Regular expressions for scraping icons, titles, descriptions and more from websites

June 26 2016

I'm building a link preview fetcher endpoint for Ada and I had to assemble some regular expressions for fetching icons, titles and descriptions from websites to give users a nice link preview in their chat conversations. I thought it would be good if I made these for others as it took me a couple of years to get fluent with Regex and I had to test these on a number of different sites to make sure they worked. I hope these are useful to someone else parsing HTML from webpages...

Parsing the title

This can be straight-forward depending on the site. Most websites will change the title dynamically to the content on the page so you can just use the content of the title element:

\<title\>(.*?)\<\/title\>

Unfortunately some sites don't do this. Also, a lot of sites will append or prepend the site name to the title element. I recommend preferring the meta tag for the title (expression below) and falling back on the title element if that doesn't return anything.

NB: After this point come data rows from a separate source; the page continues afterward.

-- ==== Sys2Proof/Laws/Bits.lean ====
section
/-! SUPPORT. The bits of folded sequences, slices and packed octets. -/

namespace Sys2Proof.Machine

theorem foldLsb_testBit (bs : List Bit) (i : Nat) : (foldLsb bs).testBit i = bs.getD i false := by
  induction bs generalizing i with
  | nil => simp [foldLsb]
  | cons b bs ih =>
    cases i with
    | zero => cases b <;> simp [foldLsb]
    | succ i =>
      have h : (b.toNat + 2 * foldLsb bs) / 2 = foldLsb bs := by
        cases b
        · simp
        · simp only [Bool.toNat_true]
          omega
      simp [foldLsb, Nat.testBit_add_one, h, ih]

theorem foldLsb_lt (bs : List Bit) : foldLsb bs < 2 ^ bs.length := by
  induction bs with
  | nil => simp [foldLsb]
  | cons b bs ih => cases b <;> (simp [foldLsb, Nat.pow_succ]; omega)

theorem slice_length {α : Type} (s : List α) (a len : Nat) : (slice s a len).length = min len (s.length - a) := by
  simp [slice]

theorem slice_getElem? {α : Type} (s : List α) (a len i : Nat) :
    (slice s a len)[i]? = if i < len then s[a + i]? else none := by
  simp [slice, List.getElem?_take]

theorem foldField_getLsbD (n : Nat) (bits : List Bit) (a len i : Nat) (hi : i < n) :
    (foldField n bits a len).getLsbD i = (decide (i < len) && bits.getD (a + i) false) := by
  rw [foldField, BitVec.getLsbD_ofNat, foldLsb_testBit, List.getD_eq_getElem?_getD, List.getD_eq_getElem?_getD,
    slice_getElem?]
  by_cases h : i < len <;> simp [hi, h]

theorem packOctets_testBit (os : List (BitVec 8)) (i : Nat) :
    (packOctets os).testBit i = (os.getD (i / 8) 0).getLsbD (i % 8) := by
  induction os generalizing i with
  | nil => simp [packOctets]
  | cons o os ih =>
    have hsplit : o.toNat + 256 * packOctets os = 2 ^ 8 * packOctets os + o.toNat := by omega
    rw [packOctets, hsplit, Nat.testBit_two_pow_mul_add _ o.isLt]
    by_cases h : i < 8
    · have : i / 8 = 0 := by omega
      simp [h, this, Nat.mod_eq_of_lt h, BitVec.getLsbD]
    · have : i / 8 = (i - 8) / 8 + 1 := by omega
      have hm : (i - 8) % 8 = i % 8 := by omega
      simp [h, this, ih, hm]

end Sys2Proof.Machine
end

\<meta.*?(name|property)=\".*?title\".*?content=\"(.*?)\".*?\>
// Use the second capture group to get the content

Parsing the description

This is just a modified version of the above expression, but scoped only for descriptions.

\<meta.*?name=\".*?description\".*?content=\"(.*?)\".*?\>

Parsing the favicon or shortcut icon

\<link.*?rel=\".*?shortcut icon\".*?href=\"(.*?)\".*?\>

I hope that helps anyone struggling to parse content from webpages.

Bringing it home

I thought I'd share how this project turned out- I'm really happy with how much link previews improve the experience of sharing links in conversations.

Before and After

🖖

Note: You may need to add or remove some backslashes to the above regular expressions depending on your environment.